I wish I had VM’s free time.
- Truthful James - Wednesday, Apr 15, 09 @ 11:16 am:
Cap and Trade and/or a Carbon Tax are really gimmicks to raise money for the Federal Government and any other government that does it. It is clothed in goo-goo environmental benefits. Costs will be passed on to the utility user — households who might have saved their money or spent it in the private sector.
And a unilateral as opposed to world wide C&T ir Carbon Tax has economic and national security effects.

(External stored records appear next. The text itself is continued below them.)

/-! ### The registers: an effect writes its destination and depends on its source -/

/-- A register that is no destination is left alone. -/
theorem Effect.run_reg_of_dst_ne {e : Effect} {r : Reg} (s : State) (h : e.dst ≠ some r) :
    (e.run s).reg r = s.reg r := by
  cases e with
  | load dst _ | transfer _ dst | increment dst | decrement dst =>
    have hne : r ≠ dst := fun he => h (congrArg some he.symm)
    simp [Effect.run, State.reg_setReg_other s _ hne]
  | _ => simp [Effect.run]

/-- A destination is changed in some state, unless the effect copies the register to itself. -/
theorem Effect.run_changes_dst {e : Effect} {r : Reg} (h : e.dst = some r) (hself : e ≠ .transfer r r) :
    ∃ s, (e.run s).reg r ≠ s.reg r := by
  cases e with
  | load dst v =>
    obtain rfl : dst = r := Option.some.inj h
    exact ⟨State.reset.setReg dst (v + 1#8), by simp [Effect.run]⟩
  | transfer src dst =>
    obtain rfl : dst = r := Option.some.inj h
    have hne : src ≠ dst := fun he => hself (congrArg (Effect.transfer · dst) he)
    exact ⟨(State.reset.setReg src 1#8).setReg dst 0#8, by simp [Effect.run, State.reg_setReg_other _ _ hne]⟩
  | increment q =>
    obtain rfl : q = r := Option.some.inj h
    exact ⟨State.reset, by simp [Effect.run]⟩
  | decrement q =>
    obtain rfl : q = r := Option.some.inj h
    exact ⟨State.reset.setReg q 1#8, by simp [Effect.run, decSaturating]⟩
  | halt | skip | putCarry _ | branchOnZero _ _ | branchOnCarry _ _ => cases h

/-- A destination that is not read first is overwritten: what it held has no part in the outcome. -/
theorem Effect.run_setReg_dst {e : Effect} {r : Reg} (s : State) (v : Byte) (hd : e.dst = some r)
    (hs : e.src ≠ some r) : e.run (s.setReg r v) = e.run s := by
  cases e with
  | load dst w =>
    obtain rfl : dst = r := Option.some.inj hd
    simp [Effect.run]
  | transfer src dst =>
    obtain rfl : dst = r := Option.some.inj hd
    have hne : src ≠ dst := fun he => hs (congrArg some he)
    simp [Effect.run, State.reg_setReg_other s v hne]
  | increment q | decrement q => exact absurd hd hs
  | halt | skip | putCarry _ | branchOnZero _ _ | branchOnCarry _ _ => cases hd

/-- A register that is neither read nor written rides along. -/
theorem Effect.run_setReg_other {e : Effect} {r : Reg} (s : State) (v : Byte) (hd : e.dst ≠ some r)
    (hs : e.src ≠ some r) : e.run (s.setReg r v) = (e.run s).setReg r v := by
  apply State.eq_of_fields
  · intro q
    by_cases hq : q = r
    · subst hq
      rw [State.reg_setReg_same, Effect.run_reg_of_dst_ne _ hd, State.reg_setReg_same]
    · rw [State.reg_setReg_other _ _ hq]
      cases e <;> simp_all [Effect.src, Effect.run, State.reg_setReg]
  all_goals cases e <;> simp_all [Effect.src, Effect.run, State.reg_setReg]

/-- What the destination is given depends on the source: 0 and 2 there lead to different values. -/
theorem Effect.run_depends_on_src {e : Effect} {r : Reg} (h : e.src = some r) :
    ∃ q s v, e.dst = some q ∧ (e.run (s.setReg r v)).reg q ≠ (e.run s).reg q := by
  cases e with
  | transfer src dst =>
    obtain rfl : src = r := Option.some.inj h
    exact ⟨dst, State.reset.setReg src 0#8, 2#8, rfl, by simp [Effect.run]⟩
  | increment q =>
    obtain rfl : q = r := Option.some.inj h
    exact ⟨q, State.reset.setReg q 0#8, 2#8, rfl, by simp [Effect.run]⟩
  | decrement q =>
    obtain rfl : q = r := Option.some.inj h
    exact ⟨q, State.reset.setReg q 0#8, 2#8, rfl, by simp [Effect.run, decSaturating]⟩
  | halt | skip | putCarry _ | load _ _ | branchOnZero _ _ | branchOnCarry _ _ => cases h

/-- Settles O24: the listed writers and readers are the effects' destinations and sources. -/
theorem registerWritersAndReaders : Obligations.RegisterWritersAndReaders := by
  refine ⟨fun r i => ?_, fun r i => ?_, fun s => ⟨rfl, rfl, rfl, rfl⟩⟩
  · rw [writesReg_eq, decide_eq_false_iff_not]
    constructor
    · intro hd s t h
      rw [← exec_next_iff.mp h]
      exact Effect.run_reg_of_dst_ne s hd
    · intro hkeep hd
      obtain ⟨s, hs⟩ := Effect.run_changes_dst hd (effectOf_ne_transfer_self i r)
      exact hs (hkeep s _ (exec_eq_run i s))
  · simp only [writesReg_eq, readsReg_eq, decide_eq_false_iff_not, decide_eq_true_eq, exec_eq_run, mapNext]
    constructor
    · intro hs s v
      split
      case isTrue hd => rw [Effect.run_setReg_dst s v hd hs]
      case isFalse hd => rw [Effect.run_setReg_other s v hd hs]
    · intro hsame hs
      obtain ⟨q, s, v, hq, hne⟩ := Effect.run_depends_on_src hs
      have h := hsame s v
      split at h
      case isTrue => exact hne (by rw [Host.Outcome.next.inj h])
      case isFalse hd =>
        have hqr : q ≠ r := fun he => hd (he ▸ hq)
        exact hne (by rw [Host.Outcome.next.inj h, State.reg_setReg_other _ _ hqr])

/-! ### The flags -/

/-- Zero after a load, in terms of the register it loads (spec/42_loads.md R133). -/
theorem Effect.run_load_zero_iff (dst : Reg) (v : Byte) (s : State) :
    ((Effect.load dst v).run s).zero = true ↔ ((Effect.load dst v).run s).reg dst = 0x00#8 := by
  simp [Effect.run]

/-- The loads alone write Zero (spec/10_state.md R29). -/
theorem Effect.run_zero_of_not_load {e : Effect} (s : State) (h : ¬ ∃ dst v, e = .load dst v) :
    (e.run s).zero = s.zero := by
  cases e with
  | load dst v => exact absurd ⟨dst, v, rfl⟩ h
  | _ => simp [Effect.run]

/-- The branches on Zero alone read it (R29). -/
theorem Effect.run_setZero {e : Effect} (s : State) (b : Bool) (h : ∀ want d, e ≠ .branchOnZero want d) :
    (e.run (s.setZero b)).setZero (e.run s).zero = e.run s := by
  cases e with
  | branchOnZero want d => exact absurd rfl (h want d)
  | _ => apply State.eq_of_fields <;> simp [Effect.run, State.reg_setReg]

/-- The branches on Carry alone read it, an increment's sticky Carry aside (R30). -/
theorem Effect.run_setCarry {e : Effect} (s : State) (b : Bool) (h : ∀ want d, e ≠ .branchOnCarry want d) :
    (e.run (s.setCarry b)).setCarry (e.run s).carry = e.run s := by
  cases e with
  | branchOnCarry want d => exact absurd rfl (h want d)
  | _ => apply State.eq_of_fields <;> simp [Effect.run, State.reg_setReg]

/-- Carry after an instruction (R30). -/
theorem exec_carry {i : Instr} {s t : State} (h : exec i s = .next t) : t.carry =
    if i = .clc then false
    else if i = .sec ∨ (i = .inx ∧ s.x = 0xFF#8) ∨ (i = .iny ∧ s.y = 0xFF#8) then true else s.carry := by
  rw [← exec_next_iff.mp h]
  cases i with
  | inx | iny =>
    rw [Bool.eq_iff_iff]
    simp [effectOf, Effect.run, State.reg, or_comm]
  | _ => simp [effectOf, Effect.run]

/-- Settles O25: a load's effect sets Zero from its register, and no other but a branch on Zero meets it. -/
theorem zeroWritersAndReaders : Obligations.ZeroWritersAndReaders := by
  refine ⟨fun v s t => ⟨fun h => ?_, fun h => ?_, fun h => ?_⟩, fun i s t h hl => ?_, fun i s t b hi h => ?_,
    fun s => State.hostReset_zero s⟩
  · exact exec_next_iff.mp h ▸ Effect.run_load_zero_iff .a v s
  · exact exec_next_iff.mp h ▸ Effect.run_load_zero_iff .x v s
  · exact exec_next_iff.mp h ▸ Effect.run_load_zero_iff .y v s
  · rw [← exec_next_iff.mp h]
    exact Effect.run_zero_of_not_load s (by simp [effectOf_load_iff, hl])
  · rw [← exec_next_iff.mp h]
    refine ⟨_, exec_eq_run i (s.setZero b), Effect.run_setZero s b fun want d he => ?_⟩
    exact (effectOf_branchOnZero he).elim (hi d).1 (hi d).2

/-- Settles O26: `exec_carry` for the writers, and no effect but a branch on Carry meets it. -/
theorem carryWritersAndReaders : Obligations.CarryWritersAndReaders := by
  refine ⟨fun i s t h => exec_carry h, fun i s t b hi h => ?_, fun s => State.hostReset_carry s⟩
  rw [← exec_next_iff.mp h]
  refine ⟨_, exec_eq_run i (s.setCarry b), Effect.run_setCarry s b fun want d he => ?_⟩
  exact (effectOf_branchOnCarry he).elim (hi d).1 (hi d).2

/-! ### A halted core -/

/-- What `load_program` answers when it loads: memory with the image in it, and nothing else written (R36). -/
theorem State.loadProgram_of_fits (s : State) {image : List Byte} (h : image.length ≤ 65536) :
    s.loadProgram image = .loaded { s with mem := Cells.writeAll Config.fillByte s.mem 0 image } := by
  exact if_neg (Nat.not_lt.mpr h)

/-- What `load_program` answers when the image is too large (R36). -/
theorem State.loadProgram_of_tooLarge (s : State) {image : List Byte} (h : image.length > 65536) :
    s.loadProgram image = .programTooLarge := if_pos h

/-- A load that succeeds writes memory alone (R36). -/
theorem State.eq_of_loadProgram {s t : State} {image : List Byte} (h : s.loadProgram image = .loaded t) :
    t = { s with mem := t.mem } := by
  by_cases hl : image.length ≤ 65536
  · rw [State.loadProgram_of_fits s hl] at h
    cases h
    rfl
  · rw [State.loadProgram_of_tooLarge s (Nat.not_le.mp hl)] at h
    cases h

/-- A halted core stays as it is for any number of steps (spec/10_state.md R31, spec/40_engine.md R91). -/
theorem run_of_halted (k : Nat) {s : State} (h : s.halt = true) : Sys2Proof.core.run k s = .next s := by
  induction k with
  | zero => rfl
  | succ k ih => rw [run_succ (t := s) (if_pos h), ih]

/-- Settles O27: `exec_halt_iff` for the instructions, and induction on the steps of a halted core. -/
theorem haltWrittenByHaltAndReset : Obligations.HaltWrittenByHaltAndReset := by
  refine ⟨fun i s t h => exec_halt_iff h, fun s b => State.fillMemory_halt s b, fun s t image h => ?_,
    fun s => ⟨State.hostReset_halt s, rfl⟩, fun k s h => run_of_halted k h⟩
  rw [State.eq_of_loadProgram h]

/-! ### IR and the stack array -/

/-- No effect reads the stack array (spec/10_state.md R33). -/
theorem Effect.run_withStack (e : Effect) (s : State) (c : Cells) :
    e.run { s with stack := c } = { e.run s with stack := c } := by
  cases e with
  | load dst v => cases dst <;> rfl
  | transfer src dst => cases src <;> cases dst <;> rfl
  | increment r | decrement r => cases r <;> rfl
  | _ => rfl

I yield no no one in my desire to get off the carbon bandwagon, but as long as we do not replace our carbon based energy with nuclear (the small bright pebbles system would be a case in point) wind oiwerm tidal or river based hydro power, solar power and the rest, we are handicapping this nation and making non Kyoto restricted PRC and India ever more attractive manufacturing centers.at the expense of our economy.
- Truthful James - Wednesday, Apr 15, 09 @ 11:20 am:
By lowering the County sales tax in response to stimulus revenues and not by cutting waste, Mr. Stroger either expects the stimulus to be permanent or expects to raise it when the stimulus goes away.
This is not sound economic planning, this is political froth.
- Stones - Wednesday, Apr 15, 09 @ 11:24 am:
LOL! Now Stroger will claim that he rolled back sales tax.
- Lou Grant - Wednesday, Apr 15, 09 @ 11:24 am:
By lowering the County sales tax in response to stimulus revenues I’ll wager that Pres. Stroger plans on claiming he “cut” taxes during his run in 2010.
- Stones - Wednesday, Apr 15, 09 @ 11:46 am:
Lou Grant - looks like great minds think alike!